言葉が世界を作る、未来を作る
 

ブームでもあり、色々な会社が「AIを使った○○」をキャッチフレーズに、新製品を 売り出している。
一方、Deep Leaningを利用した画像認識や音声認識は1〜2年前はAIの成果とされてきたが、この画像認識や音声認識を利用した機器がAIを前面に出さず、「AI活用」と いうキャッチフレーズを出すこともない。

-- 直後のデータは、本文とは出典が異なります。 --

-- ==== Sys2Proof/Machine/Mesh.lean ====
section
/-!
DEFINITION. Where the parts of the module lie, the ports a path over the mesh and Viaduct leaves through, and the
reservations on them (R1-R3, R11, R297, R387, R388).
-/

namespace Sys2Proof.Machine

/-! ## Places (R1-R3, R297) -/

/-- Column of a compute die in the 2 x 2 arrangement, from the west (R1). -/
def dieColumn (die : Nat) : Nat := die % 2

/-- Row of a compute die, from the top (R1). -/
def dieRow (die : Nat) : Nat := die / 2

/-- The compute dies next to an I/O die, west or east (R1). -/
def besideIo (io : Nat) : List Nat := [io, io + 2]

/-- Device-wide column of a tile (R2). -/
def tileX (t : Nat) : Nat := t % 12 + 12 * dieColumn (t / 96)

/-- Device-wide row of a tile (R2). -/
def tileY (t : Nat) : Nat := t / 12 % 8 + 8 * dieRow (t / 96)

/-- The compute die of a memory server (R297). -/
def serverDie (k : Nat) : Nat := k / 64

/-- The stack a memory server is attached to: two on each compute die (R1, R297). -/
def serverStack (k : Nat) : Nat := 2 * serverDie k + k % 64 / 32

/-- The I/O die of a Viaduct port (R3). -/
def ioOfPort (k : Nat) : Nat := k / 18

/-- The I/O die of a PCIe function: host port A is on I/O die 0, host port B on I/O die 1 (R3). -/
def ioOfFn (fn : Nat) : Nat := fn / 33

/-! ## Paths (R11, R388) -/

/-- Directions a flit leaves a mesh node by; the last is the node's own tile. -/
inductive Dir where
  | east | west | south | north | here
  deriving DecidableEq, Repr

/-- An output port that takes reservations: of a mesh node, on one plane, which is the die-to-die link where it leads to
the next die; or of Viaduct (R387). -/
inductive OutPort where
  | mesh (x y : Nat) (dir : Dir) (plane : Nat)
  | viaduct (k : Nat)
  deriving DecidableEq, Repr

/-- An end of a path: a tile, or an I/O die. -/
inductive MeshEnd where
  | tile (t : Nat)
  | io (die : Nat)
  deriving DecidableEq, Repr

/-- Number of an end for the plane hash. -/
def MeshEnd.number : MeshEnd → Nat
  | .tile t => t
  | .io d => 384 + d

/-- The plane of a pair (R11) (DESIGN CHOICE, log 89). -/
def planeOf (a b : MeshEnd) : Nat := Config.planeHash a.number b.number % 4

/-- Ports along a row, from column `x0` to `x1`. -/
def rowPorts (y plane x0 x1 : Nat) : List OutPort :=
  if x0 ≤ x1 then (List.range (x1 - x0)).map (fun i => .mesh (x0 + i) y .east plane)
  else (List.range (x0 - x1)).map (fun i => .mesh (x0 - i) y .west plane)

/-- Ports along a column, from row `y0` to `y1`. -/
def columnPorts (x plane y0 y1 : Nat) : List OutPort :=
  if y0 ≤ y1 then (List.range (y1 - y0)).map (fun i => .mesh x (y0 + i) .south plane)
  else (List.range (y0 - y1)).map (fun i => .mesh x (y0 - i) .north plane)

/-- The ports a flit leaves through from one end to another: X first, then Y, the last the destination's own; an I/O die
is entered and left at its edge of the mesh in the tile's row (R1, R11, R394) (DEDUCED, log 62). -/
def meshPath (a b : MeshEnd) : List OutPort :=
  let plane := planeOf a b
  match a, b with
  | .tile s, .tile t =>
    rowPorts (tileY s) plane (tileX s) (tileX t) ++ columnPorts (tileX t) plane (tileY s) (tileY t)
      ++ [.mesh (tileX t) (tileY t) .here plane]
  | .tile s, .io d =>
    let edge := if d = 0 then 0 else 23
    rowPorts (tileY s) plane (tileX s) edge ++ [.mesh edge (tileY s) (if d = 0 then .west else .east) plane]
  | .io d, .tile t => rowPorts (tileY t) plane (if d = 0 then 0 else 23) (tileX t) ++ [.mesh (tileX t) (tileY t) .here plane]
  | .io _, .io _ => []

/-! ## Reservations (R387, R388) -/

/-- The four reservable resources. -/
inductive Reservable where
  | mesh | dieLink | viaduct | server
  deriving DecidableEq, Repr

/-- Grants of a cue frame (R387). -/
def Reservable.capacity : Reservable → Nat
  | .mesh => 1843
  | .dieLink => 1843
  | .viaduct => 2694
  | .server => 1472

/-- One unit: 1/64 of the capacity, rounded down (R387). -/
def Reservable.unit (r : Reservable) : Nat := r.capacity / 64

/-- Units any one resource admits in total (R387). -/
def unitLimit : Nat := 48

/-- Where an end of a channel is on the mesh; at another package, each live port of the group with its I/O die. -/
def State.endPlaces (s : State) (e : End) : List (MeshEnd × List OutPort) :=
  match e with
  | .proc pid _ | .fault pid => ((s.proc? pid).map (fun p => (MeshEnd.tile p.tile, []))).toList
  | .host fn _ => [(.io (ioOfFn fn), [])]
  | .remote pkg =>
    let group := mgetD s.routes pkg 0
    ((List.range 36).filter (fun k => group.getLsbD k)).map (fun k => (.io (ioOfPort k), [OutPort.viaduct k]))

/-- The ports a channel's tokens leave through, and its credits on the way back (R388) (DEDUCED, log 62). -/
def State.chanPorts (s : State) (x : Chan) : List OutPort :=
  (x.prods.flatMap (fun d => (s.endPlaces d.src).flatMap (fun a => (s.endPlaces x.consumer).flatMap (fun b =>
    meshPath a.1 b.1 ++ b.2 ++ meshPath b.1 a.1 ++ a.2)))).eraseDups

/-- No port is to carry more than 48 units (R387, R388) (DEDUCED, log 62). -/
def State.portsFit (s : State) : Bool :=
  let held := (s.chans.filter (fun x => x.2.resv != 0)).map (fun x => (x.2.resv, s.chanPorts x.2))
  held.all (fun x => x.2.all (fun port =>
    decide (held.foldl (fun n y => if y.2.contains port then n + y.1 else n) 0 ≤ unitLimit)))

end Sys2Proof.Machine
end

かつてのブームの時、ある人が「”これこそが人工知能の成果”と一時、もてはやされてもじきに、”コンピュータプログラムの一つの動作”とみなされるようになる。」と も称していた。

私自身も、AIとは蜃気楼のようなものかとも考えている。 遠くにあるとはいえ、到達できそうだけれど、決して、到達できない。なぜならば、 到達した瞬間、それは、ただの「コンピュータプログラム」と化すから。 それでも、AIについて人と話す時、なんらかの定義がいる。 そこで自分なりに考えてみた。(下図参照)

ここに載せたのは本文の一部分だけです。